All of the entries should be written out again exactly.

Items from a data source:
--- START ---

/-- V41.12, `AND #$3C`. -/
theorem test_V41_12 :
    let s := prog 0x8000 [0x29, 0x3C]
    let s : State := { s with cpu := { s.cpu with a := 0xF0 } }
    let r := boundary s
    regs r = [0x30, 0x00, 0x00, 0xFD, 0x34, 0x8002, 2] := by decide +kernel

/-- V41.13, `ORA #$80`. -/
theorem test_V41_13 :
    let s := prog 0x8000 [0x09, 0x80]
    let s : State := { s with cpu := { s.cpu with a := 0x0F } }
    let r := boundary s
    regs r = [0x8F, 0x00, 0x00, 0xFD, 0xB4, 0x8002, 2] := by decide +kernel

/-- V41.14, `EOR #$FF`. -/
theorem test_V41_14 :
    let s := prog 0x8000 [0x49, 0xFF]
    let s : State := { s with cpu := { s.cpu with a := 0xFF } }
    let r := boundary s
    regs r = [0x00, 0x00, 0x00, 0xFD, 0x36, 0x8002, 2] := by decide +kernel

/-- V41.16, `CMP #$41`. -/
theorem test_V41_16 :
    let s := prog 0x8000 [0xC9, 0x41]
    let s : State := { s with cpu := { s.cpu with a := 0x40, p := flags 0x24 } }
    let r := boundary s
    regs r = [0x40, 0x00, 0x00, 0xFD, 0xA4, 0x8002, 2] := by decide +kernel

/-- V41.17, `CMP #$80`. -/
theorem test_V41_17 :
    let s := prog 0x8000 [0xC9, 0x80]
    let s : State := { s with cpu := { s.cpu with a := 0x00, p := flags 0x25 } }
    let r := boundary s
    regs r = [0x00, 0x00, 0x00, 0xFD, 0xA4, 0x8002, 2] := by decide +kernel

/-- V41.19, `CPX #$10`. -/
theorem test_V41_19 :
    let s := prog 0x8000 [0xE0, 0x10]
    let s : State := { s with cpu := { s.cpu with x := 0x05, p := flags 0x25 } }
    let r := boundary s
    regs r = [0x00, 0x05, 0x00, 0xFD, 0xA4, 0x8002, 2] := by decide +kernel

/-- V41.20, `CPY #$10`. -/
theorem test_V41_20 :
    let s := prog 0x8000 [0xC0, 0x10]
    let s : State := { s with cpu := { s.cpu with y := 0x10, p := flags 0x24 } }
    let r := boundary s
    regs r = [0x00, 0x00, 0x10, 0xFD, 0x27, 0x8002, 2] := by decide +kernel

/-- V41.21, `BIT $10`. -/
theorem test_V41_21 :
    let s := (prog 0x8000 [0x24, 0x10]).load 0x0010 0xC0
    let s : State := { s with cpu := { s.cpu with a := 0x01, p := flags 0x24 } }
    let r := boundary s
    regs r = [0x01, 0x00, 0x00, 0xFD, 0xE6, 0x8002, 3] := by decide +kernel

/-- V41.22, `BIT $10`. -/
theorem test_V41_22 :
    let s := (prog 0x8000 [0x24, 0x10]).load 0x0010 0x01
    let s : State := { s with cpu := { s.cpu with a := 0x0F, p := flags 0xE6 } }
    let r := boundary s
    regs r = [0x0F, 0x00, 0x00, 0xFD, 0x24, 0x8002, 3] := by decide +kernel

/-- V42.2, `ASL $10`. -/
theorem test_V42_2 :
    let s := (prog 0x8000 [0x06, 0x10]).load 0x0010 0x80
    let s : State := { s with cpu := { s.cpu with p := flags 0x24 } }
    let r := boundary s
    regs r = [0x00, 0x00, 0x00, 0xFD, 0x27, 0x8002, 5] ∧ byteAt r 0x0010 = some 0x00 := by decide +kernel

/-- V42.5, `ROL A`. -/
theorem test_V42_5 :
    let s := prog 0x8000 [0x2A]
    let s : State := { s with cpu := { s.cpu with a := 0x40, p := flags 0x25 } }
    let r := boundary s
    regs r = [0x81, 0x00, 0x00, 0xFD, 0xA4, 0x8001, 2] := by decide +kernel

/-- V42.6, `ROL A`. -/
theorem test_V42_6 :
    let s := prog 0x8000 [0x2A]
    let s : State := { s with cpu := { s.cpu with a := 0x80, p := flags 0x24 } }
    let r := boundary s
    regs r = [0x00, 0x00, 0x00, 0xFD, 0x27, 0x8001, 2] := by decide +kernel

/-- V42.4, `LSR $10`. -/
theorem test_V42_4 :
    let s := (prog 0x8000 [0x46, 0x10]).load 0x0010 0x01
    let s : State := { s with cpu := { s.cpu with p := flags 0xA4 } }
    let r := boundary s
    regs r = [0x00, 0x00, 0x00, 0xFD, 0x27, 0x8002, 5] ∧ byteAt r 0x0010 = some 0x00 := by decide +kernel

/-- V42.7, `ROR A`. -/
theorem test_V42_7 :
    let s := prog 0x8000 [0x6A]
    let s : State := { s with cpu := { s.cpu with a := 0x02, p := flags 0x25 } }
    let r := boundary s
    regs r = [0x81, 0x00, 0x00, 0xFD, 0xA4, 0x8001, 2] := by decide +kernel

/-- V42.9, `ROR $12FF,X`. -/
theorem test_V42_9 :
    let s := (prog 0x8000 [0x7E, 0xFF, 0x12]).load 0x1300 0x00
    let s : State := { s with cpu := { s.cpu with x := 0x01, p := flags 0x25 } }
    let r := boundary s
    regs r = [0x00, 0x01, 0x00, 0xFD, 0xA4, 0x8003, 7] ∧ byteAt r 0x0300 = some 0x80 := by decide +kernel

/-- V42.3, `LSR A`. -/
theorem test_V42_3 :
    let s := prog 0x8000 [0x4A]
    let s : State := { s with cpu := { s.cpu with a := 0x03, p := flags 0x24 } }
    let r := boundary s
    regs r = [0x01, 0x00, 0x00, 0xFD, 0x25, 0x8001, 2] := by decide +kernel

--- END ---

• **RESULT OF THIS EXERCISE**:
/-- V41.12, `AND #$3C`. -/
theorem test_V41_12 :
    let s := prog 0x8000 [0x29, 0x3C]
    let s : State := { s with cpu := { s.cpu with a := 0xF0 } }
    let r := boundary s
    regs r = [0x30, 0x00, 0x00, 0xFD, 0x34, 0x8002, 2] := by decide +kernel

/-- V41.13, `ORA #$80`. -/
theorem test_V41_13 :
    let s := prog 0x8000 [0x09, 0x80]
    let s : State := { s with cpu := { s.cpu with a := 0x0F } }
    let r := boundary s
    regs r = [0x8F, 0x00, 0x00, 0xFD, 0xB4, 0x8002, 2] := by decide +kernel

/-- V41.14, `EOR #$FF`. -/
theorem test_V41_14 :
    let s := prog 0x8000 [0x49, 0xFF]
    let s : State := { s with cpu := { s.cpu with a := 0xFF } }
    let r := boundary s
    regs r = [0x00, 0x00, 0x00, 0xFD, 0x36, 0x8002, 2] := by decide +kernel

/-- V41.16, `CMP #$41`. -/
theorem test_V41_16 :
    let s := prog 0x8000 [0xC9, 0x41]
    let s : State := { s with cpu := { s.cpu with a := 0x40, p := flags 0x24 } }
    let r := boundary s
    regs r = [0x40, 0x00, 0x00, 0xFD, 0xA4, 0x8002, 2] := by decide +kernel

/-- V41.17, `CMP #$80`. -/
theorem test_V41_17 :
    let s := prog 0x8000 [0xC9, 0x80]
    let s : State := { s with cpu := { s.cpu with a := 0x00, p := flags 0x25 } }
    let r := boundary s
    regs r = [0x00, 0x00, 0x00, 0xFD, 0xA4, 0x8002, 2] := by decide +kernel

/-- V41.19, `CPX #$10`. -/
theorem test_V41_19 :
    let s := prog 0x8000 [0xE0, 0x10]
    let s : State := { s with cpu := { s.cpu with x := 0x05, p := flags 0x25 } }
    let r := boundary s
    regs r = [0x00, 0x05, 0x00, 0xFD, 0xA4, 0x8002, 2] := by decide +kernel

/-- V41.20, `CPY #$10`. -/
theorem test_V41_20 :
    let s := prog 0x8000 [0xC0, 0x10]
    let s : State := { s with cpu := { s.cpu with y := 0x10, p := flags 0x24 } }
    let r := boundary s
    regs r = [0x00, 0x00, 0x10, 0xFD, 0x27, 0x8002, 2] := by decide +kernel

/-- V41.21, `BIT $10`. -/
theorem test_V41_21 :
    let s := (prog 0x8000 [0x24, 0x10]).load 0x0010 0xC0
    let s : State := { s with cpu := { s.cpu with a := 0x01, p := flags 0x24 } }
    let r := boundary s
    regs r = [0x01, 0x00, 0x00, 0xFD, 0xE6, 0x8002, 3] := by decide +kernel

/-- V41.22, `BIT $10`. -/
theorem test_V41_22 :
    let s := (prog 0x8000 [0x24, 0x10]).load 0x0010 0x01
    let s : State := { s with cpu := { s.cpu with a := 0x0F, p := flags 0xE6 } }
    let r := boundary s
    regs r = [0x0F, 0x00, 0x00, 0xFD, 0x24, 0x8002, 3] := by decide +kernel

/-- V42.2, `ASL $10`. -/
theorem test_V42_2 :
    let s := (prog 0x8000 [0x06, 0x10]).load 0x0010 0x80
    let s : State := { s with cpu := { s.cpu with p := flags 0x24 } }
    let r := boundary s
    regs r = [0x00, 0x00, 0x00, 0xFD, 0x27, 0x8002, 5] ∧ byteAt r 0x0010 = some 0x00 := by decide +kernel

/-- V42.5, `ROL A`. -/
theorem test_V42_5 :
    let s := prog 0x8000 [0x2A]
    let s : State := { s with cpu := { s.cpu with a := 0x40, p := flags 0x25 } }
    let r := boundary s
    regs r = [0x81, 0x00, 0x00, 0xFD, 0xA4, 0x8001, 2] := by decide +kernel

/-- V42.6, `ROL A`. -/
theorem test_V42_6 :
    let s := prog 0x8000 [0x2A]
    let s : State := { s with cpu := { s.cpu with a := 0x80, p := flags 0x24 } }
    let r := boundary s
    regs r = [0x00, 0x00, 0x00, 0xFD, 0x27, 0x8001, 2] := by decide +kernel

/-- V42.4, `LSR $10`. -/
theorem test_V42_4 :
    let s := (prog 0x8000 [0x46, 0x10]).load 0x0010 0x01
    let s : State := { s with cpu := { s.cpu with p := flags 0xA4 } }
    let r := boundary s
    regs r = [0x00, 0x00, 0x00, 0xFD, 0x27, 0x8002, 5] ∧ byteAt r 0x0010 = some 0x00 := by decide +kernel

/-- V42.7, `ROR A`. -/
theorem test_V42_7 :
    let s := prog 0x8000 [0x6A]
    let s : State := { s with cpu := { s.cpu with a := 0x02, p := flags 0x25 } }
    let r := boundary s
    regs r = [0x81, 0x00, 0x00, 0xFD, 0xA4, 0x8001, 2] := by decide +kernel

/-- V42.9, `ROR $12FF,X`. -/
theorem test_V42_9 :
    let s := (prog 0x8000 [0x7E, 0xFF, 0x12]).load 0x1300 0x00
    let s : State := { s with cpu := { s.cpu with x := 0x01, p := flags 0x25 } }
    let r := boundary s
    regs r = [0x00, 0x01, 0x00, 0xFD, 0xA4, 0x8003, 7] ∧ byteAt r 0x0300 = some 0x80 := by decide +kernel

/-- V42.3, `LSR A`. -/
theorem test_V42_3 :
    let s := prog 0x8000 [0x4A]
    let s : State := { s with cpu := { s.cpu with a := 0x03, p := flags 0x24 } }
    let r := boundary s
    regs r = [0x01, 0x00, 0x00, 0xFD, 0x25, 0x8001, 2] := by decide +kernel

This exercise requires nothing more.